Ook al zwem je niet ver, meters maak je in elk geval wel. Fijne bijkomstigheid is de (alweer) uitvinding van reddingsboei. In mijn geval een prachtige, feloranje opblaasbare zak, die je om je middel bindt met een koordje. De boei volgt je overal in het water, zonder dat je er last van hebt. Als je dan ten einde raadt even niet meer weet hoe zwemmen ook alweer ging, is daar je steun en toeverlaat. De boei is je gevolgd als een trouwe viervoeter. En deze trouwe volger blijkt uitstekend geschikt als mini-luchtbedje in de koude, natte Hollands waterplas.

Wordt vervolgd!

6 reacties op “Triathlon, hoe dan?”

  1. Tegen het eind van mijn studie, begin jaren 90, heb ik in Enschede bij de Rutbeek ook eens een kwarttriathlon gedaan. Het is duidelijk dat de sport toen nog in z’n kinderschoenen stond en er van de huidige professionalisering nog geen sprake was.
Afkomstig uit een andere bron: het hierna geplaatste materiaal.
@[simp] theorem setCore_regs (d : Dev) (l : Nat) (c : Core) : (d.setCore l c).regs = d.regs := rfl
@[simp] theorem setCore_bars (d : Dev) (l : Nat) (c : Core) : (d.setCore l c).bars = d.bars := rfl
@[simp] theorem setCore_latch (d : Dev) (l : Nat) (c : Core) : (d.setCore l c).latch = d.latch := rfl
@[simp] theorem setCore_heldLo (d : Dev) (l : Nat) (c : Core) : (d.setCore l c).heldLo = d.heldLo := rfl
@[simp] theorem setCore_mem (d : Dev) (l : Nat) (c : Core) : (d.setCore l c).mem = d.mem := rfl
@[simp] theorem setCore_coh (d : Dev) (l : Nat) (c : Core) : (d.setCore l c).coh = d.coh := rfl
@[simp] theorem setCore_img (d : Dev) (l : Nat) (c : Core) : (d.setCore l c).img = d.img := rfl
@[simp] theorem setCore_spindleOf (d : Dev) (l : Nat) (c : Core) : (d.setCore l c).spindleOf = d.spindleOf := rfl
@[simp] theorem setCore_reeling (d : Dev) (l : Nat) (c : Core) : (d.setCore l c).reeling = d.reeling := rfl
@[simp] theorem setCore_lost (d : Dev) (l : Nat) (c : Core) : (d.setCore l c).lost = d.lost := rfl
@[simp] theorem setCore_safe (d : Dev) (l : Nat) (c : Core) : (d.setCore l c).safe = d.safe := rfl
@[simp] theorem setCore_now (d : Dev) (l : Nat) (c : Core) : (d.setCore l c).now = d.now := rfl
@[simp] theorem setCore_dom (d : Dev) (l : Nat) (c : Core) : (d.setCore l c).dom = d.dom := rfl
@[simp] theorem setCore_hubCnt (d : Dev) (l : Nat) (c : Core) : (d.setCore l c).hubCnt = d.hubCnt := rfl
@[simp] theorem setCore_freeCtr (d : Dev) (l : Nat) (c : Core) : (d.setCore l c).freeCtr = d.freeCtr := rfl
@[simp] theorem setCore_ports (d : Dev) (l : Nat) (c : Core) : (d.setCore l c).ports = d.ports := rfl
@[simp] theorem setCore_heldVec (d : Dev) (l : Nat) (c : Core) : (d.setCore l c).heldVec = d.heldVec := rfl
@[simp] theorem setCore_trace (d : Dev) (l : Nat) (c : Core) : (d.setCore l c).trace = d.trace := rfl
@[simp] theorem setCore_wdog (d : Dev) (l : Nat) (c : Core) : (d.setCore l c).wdog = d.wdog := rfl
@[simp] theorem setCore_bq (d : Dev) (l : Nat) (c : Core) : (d.setCore l c).bq = d.bq := rfl
@[simp] theorem setCore_fns (d : Dev) (l : Nat) (c : Core) : (d.setCore l c).fns = d.fns := rfl
@[simp] theorem setCore_bundles (d : Dev) (l : Nat) (c : Core) : (d.setCore l c).bundles = d.bundles := rfl
@[simp] theorem setCore_hank (d : Dev) (l : Nat) (c : Core) : (d.setCore l c).hank = d.hank := rfl
@[simp] theorem setCore_out (d : Dev) (l : Nat) (c : Core) : (d.setCore l c).out = d.out := rfl
@[simp] theorem setCore_dst (d : Dev) (l : Nat) (c : Core) : (d.setCore l c).dst = d.dst := rfl
@[simp] theorem setCore_pwr (d : Dev) (l : Nat) (c : Core) : (d.setCore l c).pwr = d.pwr := rfl
@[simp] theorem setCore_dram (d : Dev) (l : Nat) (c : Core) : (d.setCore l c).dram = d.dram := rfl
@[simp] theorem setCore_rel (d : Dev) (l : Nat) (c : Core) : (d.setCore l c).rel = d.rel := rfl
@[simp] theorem setCore_links (d : Dev) (l : Nat) (c : Core) : (d.setCore l c).links = d.links := rfl
@[simp] theorem setCore_boot (d : Dev) (l : Nat) (c : Core) : (d.setCore l c).boot = d.boot := rfl
@[simp] theorem setCore_iotu (d : Dev) (l : Nat) (c : Core) : (d.setCore l c).iotu = d.iotu := rfl

@[simp] theorem updCore_regs (d : Dev) (l : Nat) (f : Core → Core) : (d.updCore l f).regs = d.regs := rfl
@[simp] theorem updCore_bars (d : Dev) (l : Nat) (f : Core → Core) : (d.updCore l f).bars = d.bars := rfl
@[simp] theorem updCore_latch (d : Dev) (l : Nat) (f : Core → Core) : (d.updCore l f).latch = d.latch := rfl
@[simp] theorem updCore_heldLo (d : Dev) (l : Nat) (f : Core → Core) : (d.updCore l f).heldLo = d.heldLo := rfl
@[simp] theorem updCore_mem (d : Dev) (l : Nat) (f : Core → Core) : (d.updCore l f).mem = d.mem := rfl
@[simp] theorem updCore_coh (d : Dev) (l : Nat) (f : Core → Core) : (d.updCore l f).coh = d.coh := rfl
@[simp] theorem updCore_img (d : Dev) (l : Nat) (f : Core → Core) : (d.updCore l f).img = d.img := rfl
@[simp] theorem updCore_spindleOf (d : Dev) (l : Nat) (f : Core → Core) : (d.updCore l f).spindleOf = d.spindleOf := rfl
@[simp] theorem updCore_reeling (d : Dev) (l : Nat) (f : Core → Core) : (d.updCore l f).reeling = d.reeling := rfl
@[simp] theorem updCore_lost (d : Dev) (l : Nat) (f : Core → Core) : (d.updCore l f).lost = d.lost := rfl
@[simp] theorem updCore_safe (d : Dev) (l : Nat) (f : Core → Core) : (d.updCore l f).safe = d.safe := rfl
@[simp] theorem updCore_now (d : Dev) (l : Nat) (f : Core → Core) : (d.updCore l f).now = d.now := rfl
@[simp] theorem updCore_dom (d : Dev) (l : Nat) (f : Core → Core) : (d.updCore l f).dom = d.dom := rfl
@[simp] theorem updCore_hubCnt (d : Dev) (l : Nat) (f : Core → Core) : (d.updCore l f).hubCnt = d.hubCnt := rfl
@[simp] theorem updCore_freeCtr (d : Dev) (l : Nat) (f : Core → Core) : (d.updCore l f).freeCtr = d.freeCtr := rfl
@[simp] theorem updCore_ports (d : Dev) (l : Nat) (f : Core → Core) : (d.updCore l f).ports = d.ports := rfl
@[simp] theorem updCore_heldVec (d : Dev) (l : Nat) (f : Core → Core) : (d.updCore l f).heldVec = d.heldVec := rfl
@[simp] theorem updCore_trace (d : Dev) (l : Nat) (f : Core → Core) : (d.updCore l f).trace = d.trace := rfl
@[simp] theorem updCore_wdog (d : Dev) (l : Nat) (f : Core → Core) : (d.updCore l f).wdog = d.wdog := rfl
@[simp] theorem updCore_bq (d : Dev) (l : Nat) (f : Core → Core) : (d.updCore l f).bq = d.bq := rfl
@[simp] theorem updCore_fns (d : Dev) (l : Nat) (f : Core → Core) : (d.updCore l f).fns = d.fns := rfl
@[simp] theorem updCore_bundles (d : Dev) (l : Nat) (f : Core → Core) : (d.updCore l f).bundles = d.bundles := rfl
@[simp] theorem updCore_hank (d : Dev) (l : Nat) (f : Core → Core) : (d.updCore l f).hank = d.hank := rfl
@[simp] theorem updCore_out (d : Dev) (l : Nat) (f : Core → Core) : (d.updCore l f).out = d.out := rfl
@[simp] theorem updCore_dst (d : Dev) (l : Nat) (f : Core → Core) : (d.updCore l f).dst = d.dst := rfl
@[simp] theorem updCore_pwr (d : Dev) (l : Nat) (f : Core → Core) : (d.updCore l f).pwr = d.pwr := rfl
@[simp] theorem updCore_dram (d : Dev) (l : Nat) (f : Core → Core) : (d.updCore l f).dram = d.dram := rfl
@[simp] theorem updCore_rel (d : Dev) (l : Nat) (f : Core → Core) : (d.updCore l f).rel = d.rel := rfl
@[simp] theorem updCore_links (d : Dev) (l : Nat) (f : Core → Core) : (d.updCore l f).links = d.links := rfl
@[simp] theorem updCore_boot (d : Dev) (l : Nat) (f : Core → Core) : (d.updCore l f).boot = d.boot := rfl
@[simp] theorem updCore_iotu (d : Dev) (l : Nat) (f : Core → Core) : (d.updCore l f).iotu = d.iotu := rfl

@[simp] theorem setPort_cores (d : Dev) (k : Nat) (p : BPort) : (d.setPort k p).cores = d.cores := rfl
@[simp] theorem setPort_regs (d : Dev) (k : Nat) (p : BPort) : (d.setPort k p).regs = d.regs := rfl
@[simp] theorem setPort_bars (d : Dev) (k : Nat) (p : BPort) : (d.setPort k p).bars = d.bars := rfl
@[simp] theorem setPort_latch (d : Dev) (k : Nat) (p : BPort) : (d.setPort k p).latch = d.latch := rfl
@[simp] theorem setPort_heldLo (d : Dev) (k : Nat) (p : BPort) : (d.setPort k p).heldLo = d.heldLo := rfl
@[simp] theorem setPort_mem (d : Dev) (k : Nat) (p : BPort) : (d.setPort k p).mem = d.mem := rfl
@[simp] theorem setPort_coh (d : Dev) (k : Nat) (p : BPort) : (d.setPort k p).coh = d.coh := rfl
@[simp] theorem setPort_img (d : Dev) (k : Nat) (p : BPort) : (d.setPort k p).img = d.img := rfl
@[simp] theorem setPort_spindleOf (d : Dev) (k : Nat) (p : BPort) : (d.setPort k p).spindleOf = d.spindleOf := rfl
@[simp] theorem setPort_reeling (d : Dev) (k : Nat) (p : BPort) : (d.setPort k p).reeling = d.reeling := rfl
@[simp] theorem setPort_lost (d : Dev) (k : Nat) (p : BPort) : (d.setPort k p).lost = d.lost := rfl
@[simp] theorem setPort_safe (d : Dev) (k : Nat) (p : BPort) : (d.setPort k p).safe = d.safe := rfl
@[simp] theorem setPort_now (d : Dev) (k : Nat) (p : BPort) : (d.setPort k p).now = d.now := rfl
@[simp] theorem setPort_dom (d : Dev) (k : Nat) (p : BPort) : (d.setPort k p).dom = d.dom := rfl
@[simp] theorem setPort_hubCnt (d : Dev) (k : Nat) (p : BPort) : (d.setPort k p).hubCnt = d.hubCnt := rfl
@[simp] theorem setPort_freeCtr (d : Dev) (k : Nat) (p : BPort) : (d.setPort k p).freeCtr = d.freeCtr := rfl
@[simp] theorem setPort_heldVec (d : Dev) (k : Nat) (p : BPort) : (d.setPort k p).heldVec = d.heldVec := rfl
@[simp] theorem setPort_trace (d : Dev) (k : Nat) (p : BPort) : (d.setPort k p).trace = d.trace := rfl
@[simp] theorem setPort_wdog (d : Dev) (k : Nat) (p : BPort) : (d.setPort k p).wdog = d.wdog := rfl
@[simp] theorem setPort_bq (d : Dev) (k : Nat) (p : BPort) : (d.setPort k p).bq = d.bq := rfl
@[simp] theorem setPort_fns (d : Dev) (k : Nat) (p : BPort) : (d.setPort k p).fns = d.fns := rfl
@[simp] theorem setPort_bundles (d : Dev) (k : Nat) (p : BPort) : (d.setPort k p).bundles = d.bundles := rfl
@[simp] theorem setPort_hank (d : Dev) (k : Nat) (p : BPort) : (d.setPort k p).hank = d.hank := rfl
@[simp] theorem setPort_out (d : Dev) (k : Nat) (p : BPort) : (d.setPort k p).out = d.out := rfl
@[simp] theorem setPort_dst (d : Dev) (k : Nat) (p : BPort) : (d.setPort k p).dst = d.dst := rfl
@[simp] theorem setPort_pwr (d : Dev) (k : Nat) (p : BPort) : (d.setPort k p).pwr = d.pwr := rfl
@[simp] theorem setPort_dram (d : Dev) (k : Nat) (p : BPort) : (d.setPort k p).dram = d.dram := rfl
@[simp] theorem setPort_rel (d : Dev) (k : Nat) (p : BPort) : (d.setPort k p).rel = d.rel := rfl
@[simp] theorem setPort_links (d : Dev) (k : Nat) (p : BPort) : (d.setPort k p).links = d.links := rfl
@[simp] theorem setPort_boot (d : Dev) (k : Nat) (p : BPort) : (d.setPort k p).boot = d.boot := rfl
@[simp] theorem setPort_iotu (d : Dev) (k : Nat) (p : BPort) : (d.setPort k p).iotu = d.iotu := rfl

@[simp] theorem setDom_cores (d : Dev) (k : Nat) (x : Domain) : (d.setDom k x).cores = d.cores := rfl
@[simp] theorem setDom_regs (d : Dev) (k : Nat) (x : Domain) : (d.setDom k x).regs = d.regs := rfl
@[simp] theorem setDom_bars (d : Dev) (k : Nat) (x : Domain) : (d.setDom k x).bars = d.bars := rfl
@[simp] theorem setDom_latch (d : Dev) (k : Nat) (x : Domain) : (d.setDom k x).latch = d.latch := rfl
@[simp] theorem setDom_heldLo (d : Dev) (k : Nat) (x : Domain) : (d.setDom k x).heldLo = d.heldLo := rfl
@[simp] theorem setDom_mem (d : Dev) (k : Nat) (x : Domain) : (d.setDom k x).mem = d.mem := rfl
@[simp] theorem setDom_coh (d : Dev) (k : Nat) (x : Domain) : (d.setDom k x).coh = d.coh := rfl
@[simp] theorem setDom_img (d : Dev) (k : Nat) (x : Domain) : (d.setDom k x).img = d.img := rfl
@[simp] theorem setDom_spindleOf (d : Dev) (k : Nat) (x : Domain) : (d.setDom k x).spindleOf = d.spindleOf := rfl
@[simp] theorem setDom_reeling (d : Dev) (k : Nat) (x : Domain) : (d.setDom k x).reeling = d.reeling := rfl
@[simp] theorem setDom_lost (d : Dev) (k : Nat) (x : Domain) : (d.setDom k x).lost = d.lost := rfl
@[simp] theorem setDom_safe (d : Dev) (k : Nat) (x : Domain) : (d.setDom k x).safe = d.safe := rfl
@[simp] theorem setDom_now (d : Dev) (k : Nat) (x : Domain) : (d.setDom k x).now = d.now := rfl
@[simp] theorem setDom_hubCnt (d : Dev) (k : Nat) (x : Domain) : (d.setDom k x).hubCnt = d.hubCnt := rfl
@[simp] theorem setDom_freeCtr (d : Dev) (k : Nat) (x : Domain) : (d.setDom k x).freeCtr = d.freeCtr := rfl
@[simp] theorem setDom_ports (d : Dev) (k : Nat) (x : Domain) : (d.setDom k x).ports = d.ports := rfl
@[simp] theorem setDom_heldVec (d : Dev) (k : Nat) (x : Domain) : (d.setDom k x).heldVec = d.heldVec := rfl
@[simp] theorem setDom_trace (d : Dev) (k : Nat) (x : Domain) : (d.setDom k x).trace = d.trace := rfl
@[simp] theorem setDom_wdog (d : Dev) (k : Nat) (x : Domain) : (d.setDom k x).wdog = d.wdog := rfl
@[simp] theorem setDom_bq (d : Dev) (k : Nat) (x : Domain) : (d.setDom k x).bq = d.bq := rfl
@[simp] theorem setDom_fns (d : Dev) (k : Nat) (x : Domain) : (d.setDom k x).fns = d.fns := rfl
@[simp] theorem setDom_bundles (d : Dev) (k : Nat) (x : Domain) : (d.setDom k x).bundles = d.bundles := rfl
@[simp] theorem setDom_hank (d : Dev) (k : Nat) (x : Domain) : (d.setDom k x).hank = d.hank := rfl
@[simp] theorem setDom_out (d : Dev) (k : Nat) (x : Domain) : (d.setDom k x).out = d.out := rfl
@[simp] theorem setDom_dst (d : Dev) (k : Nat) (x : Domain) : (d.setDom k x).dst = d.dst := rfl
@[simp] theorem setDom_pwr (d : Dev) (k : Nat) (x : Domain) : (d.setDom k x).pwr = d.pwr := rfl
@[simp] theorem setDom_dram (d : Dev) (k : Nat) (x : Domain) : (d.setDom k x).dram = d.dram := rfl
@[simp] theorem setDom_rel (d : Dev) (k : Nat) (x : Domain) : (d.setDom k x).rel = d.rel := rfl
@[simp] theorem setDom_links (d : Dev) (k : Nat) (x : Domain) : (d.setDom k x).links = d.links := rfl
@[simp] theorem setDom_boot (d : Dev) (k : Nat) (x : Domain) : (d.setDom k x).boot = d.boot := rfl
@[simp] theorem setDom_iotu (d : Dev) (k : Nat) (x : Domain) : (d.setDom k x).iotu = d.iotu := rfl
Ik zwom gewoon in m’n zwembroekje, en praktiseerde de schoolslag nota bene (niet als enige, maar de kopgroep gebruikte natuurlijk wel de borstcrawl). Daarna rende ik naar een grote tent, waar ik me afdroogde en m’n wielerkleding aantrok, om op m’n wielerschoentjes half rennend naar de racefiets te gaan. Na het wielerrondje weer de tent in om mijn gebruikelijke hardloopkleding aan te doen voor de 10 km. Al met al vele kostbare minuten verloren in mijn jeugdige onbezonnenheid.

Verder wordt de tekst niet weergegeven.